Health secretary Alan Johnson announced the department will introduce a human papilloma virus (HPV) immunisation programme to routinely vaccinate girls aged 12 and 13 - and up to the age of 18 - against cervical cancer, starting from September 2008.
As yet the department has not decided which vaccine to use: Merck's and Sanofi Pasteur's Gardasil or GlaxoSmithKline's Cervarix.
Speaking to in-PharmaTechnologist.com, a Department of Health spokeswoman said the decision would be made in "due course" but the Joint Committee on Vaccination and Immunisation (JCVI) had no preference at this time.
The decision would be made on price comparisons, effectiveness, and vaccine supply, the spokeswoman said.
The initial contract up for grabs is worth £100m (€143.5m) a year, which would be used to vaccinate, on a non-compulsory basis, some 356,000 12 year olds and 364,000 13 year olds, according to projected statistics for mid-2007 from the Office for National Statistics.
Johnson said there would also be a two-year catch up campaign starting in autumn 2009, for girls up to 18 years.
This catch up programme could cost up to £200m in 2009/2010 and 2010/2011, though the Department of Health aims to negotiate a reduction in vaccine price during the procurement process, the department said in a statement.
The move to include an HPV vaccine in the national immunisation programme follows advice of the JCVI, which recently made recommendations to the department that the vaccine should be made available to girls between the ages of 12 and 18.
Cervarix was approved in Europe last month and has already been launched in the UK where it is priced at the same level as rival Gardasil, which was approved in the middle of last year.
Results from Cervarix studies have shown 100 per cent protection against precancerous lesions caused by HPV types 18 and 16, which are responsible for 70 per cent of all cervical cancer cases worldwide.

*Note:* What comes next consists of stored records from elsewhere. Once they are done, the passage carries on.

-- ==== Sys2Proof/WellFormed.lean ====
section
/-! DEFINITION. When the operands of a command are ones that the outside world can send: every index names something that exists and
every list has the length of its table.  `exec` is total all the same: a command that names nothing changes nothing. -/

namespace Sys2Proof

/-! ### One check an operand -/

/-- A PCIe function: 0 the PF, n VF n (R347). -/
def fnOk (f : Nat) : Bool := decide (f ≤ 16)
/-- A virtual function (R347). -/
def vfOk (f : Nat) : Bool := decide (1 ≤ f) && decide (f ≤ 16)
/-- A destination of the collector: 0 the PF, n VF n (R498). -/
def destOk (f : Nat) : Bool := decide (f ≤ 16)
/-- A logical quire (R23). -/
def quireOk (q : Nat) : Bool := decide (q < 64)
/-- A physical quire (R23). -/
def physOk (p : Nat) : Bool := decide (p < 68)
/-- A stream of a quire (R101). -/
def streamOk (st : Nat) : Bool := decide (st < 8)
/-- A sheet of a quire (R65). -/
def sheetOk (n : Nat) : Bool := decide (n < 32)
/-- A vat format (Table 03.1). -/
def tileFmtOk (n : Nat) : Bool := decide (n < 3)
/-- A Beater pipe (R100). -/
def pipeOk (n : Nat) : Bool := decide (n < 4)
/-- A Headbox stream (R326). -/
def headboxOk (n : Nat) : Bool := decide (n < 16)
/-- A work ring (R354). -/
def ringOk (r : Nat) : Bool := decide (r < 256)
/-- A deckle (R28). -/
def deckleOk (d : Nat) : Bool := decide (d < 16)
/-- An Izkai port (R378). -/
def portOk (p : Nat) : Bool := decide (p < 4)
/-- A priority of a port (R380). -/
def prioOk (n : Nat) : Bool := decide (n < 8)
/-- A queue pair (R389). -/
def qpOk (n : Nat) : Bool := decide (n < 8192)
/-- A path of a queue pair (R401). -/
def pathOk (n : Nat) : Bool := decide (n < 8)
/-- A message sequence number (Table 13.3). -/
def msnOk (n : Nat) : Bool := decide (n < 4294967296)
/-- A filtered input: PERST_N, PWRBRK_N, THROT_N, SHUTDN_N, MGMT_EN, JTAG_EN (R580). -/
def pinOk (n : Nat) : Bool := decide (n < 6)
/-- An input whose assertion is timed: PWRBRK_N or THROT_N (R585). -/
def heldPinOk (n : Nat) : Bool := n == 1 || n == 2
/-- A Pliac credential slot, 12 the transport key (R547). -/
def slotOk (n : Nat) : Bool := decide (n ≤ 12)
/-- An SPDM session (R369). -/
def spdmOk (n : Nat) : Bool := decide (n < 4)
/-- An IDE stream (R371). -/
def ideOk (n : Nat) : Bool := decide (n ≤ 16)
/-- A key set of an IDE stream (R371). -/
def keySetOk (n : Nat) : Bool := decide (n < 2)
/-- A memory controller (R310). -/
def ctlOk (n : Nat) : Bool := decide (n < 24)
/-- A zero engine (R320). -/
def engineOk (n : Nat) : Bool := decide (n < 8)
/-- A serving context (R200). -/
def ctxOk (n : Nat) : Bool := decide (n < 4096)
/-- An aggregation session (R279). -/
def sessionOk (n : Nat) : Bool := decide (n < 64)
/-- A model of a deckle (R223). -/
def modelOk (n : Nat) : Bool := decide (n < 16)
/-- A DRBG instance (R436). -/
def instOk (n : Nat) : Bool := decide (n < 4)
/-- A noise source (Table 15.1). -/
def sourceOk (n : Nat) : Bool := decide (n < 16)
/-- A main clock domain (R412). -/
def domainOk (n : Nat) : Bool := decide (n < 12)
/-- A clock reference (R413). -/
def refOk (n : Nat) : Bool := decide (n < 4)
/-- A class of dual-clock queues (Table 14.3). -/
def cdcOk (n : Nat) : Bool := decide (n < 8)
/-- A life-cycle state (R451). -/
def lcOk (n : Nat) : Bool := decide (n ≤ 4)
/-- An ACLK step (R417). -/
def stepOk (n : Nat) : Bool := decide (n ≤ 36)
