open Sys2Proof.Machine Sys2Proof.Safety Sys2Proof.Laws

/-! ### The issue of a Calender operation (R65, R69, R87, R94) -/

/-- The owner of an open tile passes the checks of its handle. -/
theorem handleCheck_of_ownTile {s : State} {q st h : Nat} {t : Tile} (hown : OwnTile s q st h t) :
    handleCheck (quire s q) st h true = (0, t.key, t.shape) := by
  obtain ⟨hhandle, htile, hrel, howner, -⟩ := hown
  have htile : tileAt (quire s q) (t.sheet, t.slot, t.fmt) = some t := htile
  simp [handleCheck, hhandle, htile, hrel, howner, Tile.key]

/-- The scratchpad ranges that a Calender operation on the tile writes. -/
def calRanges (f : Flight) (t : Tile) : List (Nat × Nat) :=
  if f.sub = 4 then [(f.val 1, drainBytes f.w t.fmt t.shape)]
  else
    let n := (redLines f.w t.shape).1 * redK f.w
    [(f.val 1, n * calWidth (optF f.w 22 19) / 8), (f.val 2, 2 * n)]

/-- The flight of a Calender operation on the tile. -/
def calFlight (f : Flight) (t : Tile) : Flight := { f with part := .sheet t.sheet, tile := some t.key, spWr := calRanges f t }

theorem planCal_of_ownTile {s : State} {q : Nat} {f : Flight} {t : Tile} (hown : OwnTile s q f.stream f.w.f1.toNat t) :
    planCal q s f = { fault := firstFault ((calRanges f t).map (fun r => spadCheck r.1 r.2 64) ++ [0])
                      full := sheetFull (quire s q) t.sheet, f := calFlight f t } := by
  simp only [planCal, handleCheck_of_ownTile hown]
  rfl

theorem firstFault_eq_zero {l : List Nat} (h : ∀ c ∈ l, c = 0) : firstFault l = 0 := by
  induction l with
  | nil => rfl
  | cons c l ih =>
    rw [firstFault, h c (by simp)]
    exact ih fun d hd => h d (by simp [hd])

/-- A Calender operation of the tile's owner, whose destinations pass their checks, issues on the state past it. -/
theorem issue_calender {s : State} {q st : Nat} {o : Op} {w : IWord} {s1 : State} {t : Tile} (h : Takes s q st o w s1)
    (hmaj : o.maj = 0x14) (hsub : o.sub ≤ 6) (hown : OwnTile s1 q st w.f1.toNat t) (hfree : SheetFree s1 q t.key)
    (hranges : ∀ r ∈ calRanges (newFlight s1 q st w o) t, SpadOperand r.1 r.2) (start : State → Flight → State) :
    issue s q st w o (planCal q) start
      = settleQuire (start (advance s1 q st w) (calFlight (newFlight s1 q st w o) t)) q := by
  have hplan := planCal_of_ownTile (f := newFlight s1 q st w o) hown
  have hfault : firstFault ((calRanges (newFlight s1 q st w o) t).map (fun r => spadCheck r.1 r.2 64) ++ [0]) = 0 := by
    refine firstFault_eq_zero fun c hc => ?_
    rcases List.mem_append.1 hc with hc | hc
    · obtain ⟨r, hr, rfl⟩ := List.mem_map.1 hc
      exact spadCheck_of_spadOperand (hranges r hr)
    · exact List.mem_singleton.1 hc
  rw [issue_tileOp h hmaj hsub (planCal q) start (by rw [hplan]; exact hfault) (by rw [hplan]; exact sheetFull_of_sheetFree hfree)
    (by rw [hplan]) (by rw [hplan]; rfl), hplan]

/-! ### The Calender reads a tile (R55, R96, R97) -/

/-- A quire as a Calender operation finds it: no upset, none of a path, and the tile `t`, whose residue agrees. -/
structure Readable (s : State) (q : Nat) (t : Tile) : Prop where
  upsets : (quire s q).upsets = []
  strikes : (quire s q).strikes = []
  tile : tileAt (quire s q) t.key = some t
  residue : resSum t.elems = t.res

/-- Without stochastic rounding no draw is taken. -/
theorem drawsOf_nearest {f : Flight} (hrnd : optF f.w 18 18 = 0) (shape : Nat) : drawsOf f shape = 0 := by simp [drawsOf, hrnd]

/-- A Calender operation that rounds to nearest reads its tile without an error and writes its results. -/
theorem ordRun_calender {s : State} {q : Nat} {f : Flight} {t : Tile} (hsub : 4 ≤ f.sub) (htile : f.tile = some t.key)
    (hrnd : optF f.w 18 18 = 0) (hread : Readable s q t) : ordRun q s f = calWrite q t.key [] t s f := by
  obtain ⟨hup, hst, ht, hres⟩ := hread
  have hrun : ordRun q s f = calRun q [] s f := by
    rw [ordRun, if_neg (by omega), if_neg (by omega)]
    simp only [calStart, drawsOf_nearest hrnd, if_true]
  have hdrop (p : UPath) : dropStrikes s q p = s := by simp [dropStrikes, hst]
  have hok (p : Nat → Bool) : vatRead s q f.stream t.key p = (s, false) := by simp [vatRead, hup]
  have hclean (p : UPath) (again : Bool) : calRead t (strikesOf (quire s q) p again) = t.elems := by simp [strikesOf, hst, calRead]
  rw [hrun]
  simp only [calRun, htile, hdrop, hok, ht, hclean, hres, if_true, Bool.false_eq_true, if_false]

/-! ### T.DRAIN -/

/-- The state in which an issued T.DRAIN acts: a releasing one has closed its tile to the issue checks (R70). -/
def releasedIf (s : State) (q : Nat) (w : IWord) (k : TileKey) : State :=
  if optF w 6 6 = 1 then modTile s q k (fun t => { t with releasing := true }) else s

/-- The tile as that T.DRAIN finds it. -/
def releasingIf (w : IWord) (t : Tile) : Tile := if optF w 6 6 = 1 then { t with releasing := true } else t

theorem quire_releasedIf (s : State) (q : Nat) (w : IWord) (k : TileKey) :
    quire (releasedIf s q w k) q = { quire s q with tiles := (quire (releasedIf s q w k) q).tiles } := by
  unfold releasedIf
  split
  · rw [quire_modTile]
  · rfl

theorem readable_releasedIf {s : State} {q : Nat} {t : Tile} (w : IWord) (h : Readable s q t) :
    Readable (releasedIf s q w t.key) q (releasingIf w t) := by
  obtain ⟨hup, hst, ht, hres⟩ := h
  refine ⟨by rw [quire_releasedIf]; exact hup, by rw [quire_releasedIf]; exact hst, ?_, ?_⟩
  · unfold releasedIf releasingIf
    split
    · exact (tileAt_modTile s q (h := fun u => { u with releasing := true }) fun _ hk => hk).trans (congrArg _ ht)
    · exact ht
  · unfold releasingIf
    split <;> exact hres

/-- What T.DRAIN writes does not depend on the release. -/
theorem drainOut_releasingIf (f : Flight) (w : IWord) (t : Tile) (words : List Nat) :
    drainOut f (releasingIf w t) words = drainOut f t words := by
  unfold releasingIf
  split <;> rfl

theorem headerOf_releasingIf (w : IWord) (t : Tile) : headerOf (releasingIf w t) = headerOf t := by
  unfold releasingIf
  split <;> rfl

theorem key_releasingIf (w : IWord) (t : Tile) : (releasingIf w t).key = t.key := by
  unfold releasingIf
  split <;> rfl

/-- What T.DRAIN does with its tile at its end (R75, R87): it releases it, clears it, or keeps it. -/
def tileEnds (s : State) (q : Nat) (w : IWord) (k : TileKey) : State :=
  if optF w 6 6 = 1 then closeTile s q k else if optF w 7 7 = 1 then modTile s q k clearTile else s

@[simp] theorem spad_tileEnds (s : State) (q : Nat) (w : IWord) (k : TileKey) : (quire (tileEnds s q w k) q).spad = (quire s q).spad := by
  unfold tileEnds
  split
  · exact spad_closeTile s q k
  split
  · rw [quire_modTile]
  · rfl

@[simp] theorem sregs_tileEnds (s : State) (q st : Nat) (w : IWord) (k : TileKey) :
    (stream (tileEnds s q w k) q st).sregs = (stream s q st).sregs := by
  unfold tileEnds
  split
  · exact sregs_closeTile s q st k
  split
  · rw [stream, quire_modTile]
    rfl
  · rfl

/-- The tile after T.DRAIN: a releasing one leaves none. -/
theorem tileAt_tileEnds {s : State} {q : Nat} {w : IWord} {t : Tile} (h : tileAt (quire s q) t.key = some (releasingIf w t)) :
    tileAt (quire (tileEnds s q w t.key) q) t.key
      = if optF w 6 6 = 1 then none else if optF w 7 7 = 1 then some (clearTile t) else some t := by
  unfold tileEnds
  by_cases hrel : optF w 6 6 = 1
  · simp only [hrel, if_true, tileAt_closeTile]
  · rw [releasingIf, if_neg hrel] at h
    rw [if_neg hrel, if_neg hrel]
    split
    · rw [tileAt_modTile s q (h := clearTile) fun _ hk => hk, h, Option.map_some]
    · exact h

/-- The bytes that T.DRAIN writes and the header in F3, from the state `s` in which it acts. -/
def drained (s : State) (q : Nat) (f : Flight) (t : Tile) : State :=
  wrS (spadWrite (dropFlight s q f.stream f.seq) q (f.val 1) (drainOut f t [])) q f.stream (f3Of f.w) (headerOf t)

Cervarix has been formulated with GSK's novel AS04 adjuvant system which uses aluminium hydroxide combined with a novel substance known as monophosphoryl lipid A (MPL).
MPL has been shown to activate key immune responses and enhance the response.
In clinical trials, Cervarix adjuvanted with AS04 compared to the same antigens adjuvanted with aluminium hydroxide alone showed antibody titres at least two fold higher (analysed up to four years after first dose), 'significantly higher' functional antibody titres (analysed up to four years after first dose), and B cell memory frequency approximately two fold higher (analysed up to two years after first dose).
Gardasil uses traditional aluminium salt-based adjuvants.
Gardasil, which also protects against 90 per cent of genital warts cases, has also shown to provide 100 per cent protection against cervical cancer.
GSK announced in January that the company would be initiating and funding a head-to-head trial between Cervarix and Gardasil.
Over 1,000 women will be taking part in the trial, which will compare immune responses to cancer-causing virus types 16 and 18 in various age groups, as well as immune responses to other cancer-causing virus types.
The immunisation programme could potentially save 400 lives a year - currently there are more than 2200 cases of cervical cancer a year, with about 800 deaths.